Within the transformation-types handled by LIAM there are two types of deterministic transformation, gen and fgen. The gen functions are of simpler types, utilising calculation routines combining sets of variables using standard operations ({+,-,*,/, max,min,^,(,)}). The fgen set of functions represent ad-hoc programs. It is where we exploit, for example, the relational database structure of the data in operations such as the number of persons in a household, where the function counts the number of objects of type person linked to the object household as defined by the link_hp link file. Similarly it is where ad-hoc functions such as new_birth and killperson are defined. While gen functions and predefined fgen functions are pre-coded and parameterised so that new users can employ them, new fgen functions such as the pension system of a new country need to be programmed by the user if the existing functionality does not allow it.

### Marriage market

If an individual is selected to marry or form a partnership a process is needed to determine which spouse they will take. The process used here is to take the characteristics of the individual chosen to marry and the characteristics of each possible spouse and determine the likelihood of a match. Similar to the method used in other models such as the CORSIM model, this is done using a logit model that estimates the probability of marriage between pairs of individuals. The parameter file therefore is identical to that used in the regression process type. The module itself forms a matrix of the characteristics of the n men and n women selected to marry. It estimates a probability for each pairing and assigns a match to the couples with the highest probability of marrying.

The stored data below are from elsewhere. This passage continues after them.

/-- The bytes of the operand store that activation row `m` is read from: a stored row, or the whole operand where it is presented
transposed. -/
def State.activationRange (s : State) (d : Nat) (t : Tile) (m : Nat) : Nat × Nat :=
  let r := if t.gather then (s.tileSlot d t m).1 else m
  if t.at_ then (opOffset t.asrc, fmtBytes t.afmt (s.actSpan t))
  else (opOffset t.asrc + r * t.pitch * fmtBits t.afmt / 8, fmtBytes t.afmt t.k)

/-- The stream phase of a MATMUL on the active weights begins: which rows it streams is fixed as it takes effect (R73, R78, R148).
Where it streams none, only its tail is left. -/
def State.stream (s : State) (i : Issue) (t : Tile) : State :=
  let d := unitDie i.unit
  let rows := (List.range t.m).map fun m => (m, s.skipped d t m)
  let groups := intoGroups (rowRate t.wfmt t.afmt) rows [] 0
  let bad := s.accPoison i.unit t
  let s := s.countIf (t.maskIn && !s.maskUsable d t) 0x7023 (d + 1)
  let s := if bad then s.consume i.unit i.ctx t.dst else s
  if rows.all fun p => p.2 then
    let skipped : Group := { rows := rows.map fun p => (p.1, { skip := true, y := [], z := 0, u := 0 }), left := 1048, check := 0, opened := [], need := 0 }
    (s.startPhase 1 i 0 1048 0 (.stream [] [skipped] [] bad)).endPhase i.unit
  else s.startPhase 1 i groups.length 1048 0 (.stream groups [] [] bad)

/-- The detail of WEIGHT_TAG_MISMATCH (Table 13.7). -/
def tagDetail (i : Issue) (tensor active : Nat) : Nat :=
  packFields [(4, bits i.arg.toNat 27 24), (24, bits i.arg.toNat 23 0), (32, tensor), (32, active)]

/-- MATMUL: on the active tag it streams; on any other tag it does not run (R71), and in a replay it is skipped without a
report (R357). A stale route stops it too (R148). -/
def startMatmul (i : Issue) (s : State) : State :=
  let d := unitDie i.unit
  let t := s.tile i
  let active := (s.array i.unit).active.tag
  if active == some t.tag && !s.swapFreezing d then
    if (t.gather || t.scatter) && !s.routeFresh d (s.tileRoute t) then (s.poisonTile d t).raise 0x30B i.unit d i.ctx 0
    else s.stream i t
  else if s.faults.replay.isSome then s
  else (s.poisonTile d t).raise 0x103 i.unit d i.ctx (tagDetail i t.tensor ((active.map (·.1)).getD 0))

def execMatmul (i : Issue) (s : State) : Host.Outcome State Fault Refusal := goOn (s.gate 1 i startMatmul)

/-! ### One Frond cycle of an array (R63, R73, R76, R80–R83, R88) -/

/-- The works of an array in the order in which the drain passes them: its tails, then the one that streams. -/
def State.products (s : State) (u : Nat) : List Work := (s.unit u).tails ++ (s.unit u).work.toList

/-- The groups of a work in the drain's FIFO. -/
def Work.fifo (w : Work) : List Group := match w.load with | .stream _ _ fifo _ => fifo | _ => []

/-- The groups of a work in the array. -/
def Work.flight (w : Work) : List Group := match w.load with | .stream _ flight _ _ => flight | _ => []

/-- Every output row of a work has passed the drain. -/
def Work.drained (w : Work) : Bool := match w.load with
  | .stream todo flight fifo _ => todo.isEmpty && flight.isEmpty && fifo.isEmpty
  | _ => true

/-- Does `f` to each work of an array, in the order of the drain. -/
def State.eachProduct (s : State) (u : Nat) (f : State → Work → State × Work) : State :=
  let x := s.unit u
  let r := x.tails.foldl (fun (a : State × List Work) w => let c := f a.1 w; (c.1, a.2 ++ [c.2])) (s, [])
  match x.work with
  | some w =>
    let c := f r.1 w
    c.1.onUnit u fun x => { x with work := some c.2, tails := r.2 }
  | none => r.1.onUnit u fun x => { x with tails := r.2 }

/-- A row that the drain holds finds no running KERNEL that names its source (R185). -/
def State.rowHeld (s : State) (u : Nat) : Bool :=
  match ((s.products u).filter fun w => !w.fifo.isEmpty).head? with
  | some w => (s.tile w.cmd.issue).toKern && (s.feeds (unitDie u) (feedIndex u)).isNone
  | none => false

/-- A group that would leave the array finds the FIFO of 128 entries full (R76, R80). -/
def State.fifoFull (s : State) (u : Nat) : Bool :=
  let l := s.products u
  decide (128 ≤ (l.map fun w => w.fifo.length).foldl (· + ·) 0) && l.any fun w => w.flight.any fun g => g.left == 1

/-- The group that enters the array in its next cycle. -/
def State.nextGroup (s : State) (u : Nat) : Option (Tile × List (Nat × Bool)) :=
  match (s.unit u).work with
  | some w =>
    match w.load with
    | .stream (g :: _) _ _ _ => if w.stuck || w.left.isNone then none else some (s.tile w.cmd.issue, g)
    | _ => none
  | none => none

/-- Why an array freezes in a cycle, under the first cause that applies (R83): 1 SWAP, 2 HOLD, 3 the drain is full, 4 the feeder is
empty, which `lost` says; 0 where it does not. -/
def State.freezeCause (s : State) (u : Nat) (lost : Bool) : Nat :=
  if s.swapFreezing (unitDie u) && !s.swapOver (unitDie u) then 1
  else if (s.unit u).mode == 2 then 2
  else if s.rowHeld u || s.fifoFull u then 3
  else if lost && (s.nextGroup u).isSome then 4
  else 0

/-- The drain compares the rows of groups that have left the array, at most 24 Frond cycles after they left it, whatever freezes
follow (R88); a mismatch poisons the tile. -/
def State.compare (s : State) (u : Nat) (w : Work) : State × Work :=
  match w.load with
  | .stream todo flight fifo poison =>
    let t := s.tile w.cmd.issue
    let r := flight.foldl (fun (a : State × List Group × Bool) g =>
      let due := decide (g.left ≤ 24) && g.check != 0
      let g := if due then { g with check := g.check - 1 } else g
      if due && g.check == 0 then
        let c := (g.rows.filter fun p => !p.2.skip).foldl (fun (b : State × Bool) p =>
          let x := b.1.witness u w.cmd.issue t p.1 p.2
          (x.1, b.2 || x.2)) (a.1, false)
        (c.1, a.2.1 ++ [g], a.2.2 || c.2)
      else (a.1, a.2.1 ++ [g], a.2.2)) (s, [], poison)
    (r.1, { w with load := .stream todo r.2.1 fifo r.2.2 })
  | _ => (s, w)

/-- The lanes of an array that are gated in a cycle over the groups of a work (R68). -/
def Work.gated (w : Work) : Nat :=
  (w.flight.map fun g =>
    let age := 1048 - g.left
    if age < 1023 then (g.rows.filter fun p => !p.2.skip).length * cellsAt age - g.opened.getD age 0 else 0).foldl (· + ·) 0

/-- What is in the array moves one cell; groups that leave it join the FIFO (R63, R73). -/
def Work.move (w : Work) : Work :=
  match w.load with
  | .stream todo flight fifo poison =>
    let moved := flight.map fun g => { g with left := g.left - 1 }
    { w with load := .stream todo (moved.filter fun g => g.left != 0) (fifo ++ moved.filter fun g => g.left == 0) poison }
  | _ => w

/-- The next row group enters the array: its rows are read and their sums are on their way (R73, R76). What it reads poisoned
poisons the tile (R257). -/
def State.enterGroup (s : State) (u : Nat) (w : Work) : State × Work :=
  match w.load with
  | .stream (g :: todo) flight fifo poison =>
    let d := unitDie u
    let i := w.cmd.issue
    let t := s.tile i
    let a := (s.array u).active
    let live := (g.filter fun p => !p.2).map fun p => p.1
    let bad := live.any fun m => let r := s.activationRange d t m; s.opPoisoned d r.1 r.2
    let dirty := bad || s.struckAt u
    let rows := g.map fun p =>
      (p.1, if p.2 then { skip := true, y := [], z := 0, u := 0 } else productRow a t.n (s.activationRow d t p.1))
    let opened := live.foldl (fun l m => addCounts l (openLanes a (s.activationRow d t m))) []
    let s := (if bad then s.consume u i.ctx t.asrc else s).strikeOp u i.ctx t.asrc
    let x : Group := { rows, left := 1048, check := 24, opened, need := if t.toKern then t.n else live.length * t.rowBytes }
    (s, { w with left := w.left.map (· - 1), load := .stream todo (flight ++ [x]) fifo (poison || dirty || a.bad) })
  | _ => (s, w)

/-- The rows at the head of the FIFO of a TOKERN tile pass to the kernel as far as it accepts elements (R188); `fuel` bounds the
rows. -/
def State.handGroup (s : State) (u : Nat) (t : Tile) (poison : Bool) : Nat → Group → State × Group
  | 0, g => (s, g)
  | n + 1, g =>
    match g.rows with
    | [] => (s, g)
    | p :: rest =>
      let d := unitDie u
      let room := (s.filigree d).room
      if (s.feeds d (feedIndex u)).isNone || room == 0 then (s, g)
      else if room < g.need then (s.setFiligree d { s.filigree d with room := 0 }, { g with need := g.need - room })
      else
        match (s.setFiligree d { s.filigree d with room := room - g.need }).handOver u t p poison with
        | some s => s.handGroup u t poison n { g with rows := rest, need := t.n }
        | none => (s, g)

/-- The write port passes groups of a work from the head of the FIFO, `budget` bytes of them in the cycle: a row is read under ACC,
rounded and written as the last of its bytes passes (R76). -/
def State.passGroups (s : State) (u : Nat) (t : Tile) (poison : Bool) : Nat → List Group → State × List Group × Nat
  | budget, [] => (s, [], budget)
  | budget, g :: rest =>
    if t.toKern then
      let r := s.handGroup u t poison g.rows.length g
      if r.2.rows.isEmpty then r.1.passGroups u t poison budget rest else (r.1, r.2 :: rest, budget)
    else if budget < g.need then (s, { g with need := g.need - budget } :: rest, 0)
    else (g.rows.foldl (fun (s : State) p => s.drainRow (unitDie u) t p poison) s).passGroups u t poison (budget - g.need) rest

/-- The drain of an array passes what it can in a cycle, over its works in order: 2,048 bytes to the operand store (R76). -/
def State.passDrain (s : State) (u : Nat) : State :=
  let x := s.unit u
  let step := fun (a : State × Nat × List Work) (w : Work) =>
    match w.load with
    | .stream todo flight fifo poison =>
      let r := a.1.passGroups u (a.1.tile w.cmd.issue) poison a.2.1 fifo
      (r.1.onUnit u fun y => { y with progress := y.progress + (fifo.length - r.2.1.length) }, r.2.2,
        a.2.2 ++ [{ w with load := .stream todo flight r.2.1 poison }])
    | _ => (a.1, a.2.1, a.2.2 ++ [w])
  let r := x.tails.foldl step (s, 2048, [])
  match x.work with
  | some w =>
    let c := step (r.1, r.2.1, []) w
    c.1.onUnit u fun y => { y with tails := r.2.2, work := c.2.2.head? }
  | none => r.1.onUnit u fun y => { y with tails := r.2.2 }

/-- The phase of a unit whose last cycle has passed becomes a tail. -/
def State.closePhase (s : State) (u : Nat) : State :=
  match (s.unit u).work with
  | some w => if w.left = some 0 then s.endPhase u else s
  | none => s

/-- The array moves by one cycle: its lanes, its tails, and the group that enters. -/
def State.moveArray (s : State) (u : Nat) : State :=
  let s := s.onUnit u fun x => { x with
    tails := x.tails.map fun w => { w.move with left := w.left.map (· - 1) }
    work := x.work.map Work.move }
  let s := match (s.unit u).work, s.nextGroup u with
    | some w, some _ => let c := s.enterGroup u w; c.1.onUnit u fun x => { x with work := some c.2 }
    | _, _ => s
  let gated := ((s.products u).map Work.gated).foldl (· + ·) 0
  (if gated = 0 then s else s.countGated u gated).closePhase u

/-- One Frond cycle of an array. `fed` says that its feeder has the banks of the next group, `open_` that its drain has those of the
rows it writes. A freeze holds everything but the comparisons; one whose cause is the full drain lets the drain pass on (R80, R81;
log 116). -/
def State.arrayCycle (s : State) (u : Nat) (fed open_ : Bool) : State :=
  let cause := s.freezeCause u (!fed)
  let s := if cause = 1 ∨ cause = 2 then s.planned u 1 else if 3 ≤ cause then s.unplanned u 1 else s
  let s := s.eachProduct u fun s w => s.compare u w
  let s := if cause = 0 then s.moveArray u else s
  let s := if (cause = 0 ∨ cause = 3) ∧ open_ then s.passDrain u else s
  s.onUnit u fun x => { x with frozen := cause != 0 }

Bouffard et al. (2001) have identified some problematical issues associated with the marriage market, in particular with strange matches occurring amongst the last people to be married in a particular simulation. In order to avoid these issues, we allow the user to create a super-set of potential male partners, so that rather the last female in the marriage pool being forced to select an unlikely match, there remain a number of males to choose from. In addition we employ the order of Decreasing Differences algorithm proposed by Howard Redway at the UK Department for Work and Pensions, which creates a measure of the distance of an individual from the centre of the population (or the average characteristic of the population) and first selects for matching the females with the most unusual characteristics, who are likely to be the most difficult to match. The logic is that those in the centre of the data are “average people” who are more likely to find a good match than someone at the extremes.

### Policy processes

The fourth process type is the simulation of the tax-benefit system. Re-emphasising the desire to reuse code and, wherever possible to avoid duplication, the dynamic framework has been made flexible enough to link with other specialist programs such as pre-existing tax-benefit models. As a result tax-benefit routines from other models, such as EUROMOD, can be seamlessly accessed and thus used as module components of the dynamic model.

### Behavioural response

A desirable feature often ignored in dynamic microsimulation models is the ability to include feedback loops so that behaviour can respond to changes in public policy. A criticism made by Citro and Hanushek (1997) is that dynamic models are insufficiently flexible to incorporate the demands of behavioural response. In order to be able to simulate behaviour, typically the model needs to be able to call a policy simulation routine a number of times to quantify the financial impact of alternative choices on the decision in questions such as the choice to work or retire. As a result the software framework has been designed to be able to incorporate feedback loops. The degree of modularisation that exists in the framework allows any number or order of modules to be run and for modules to be able to be run a number of times.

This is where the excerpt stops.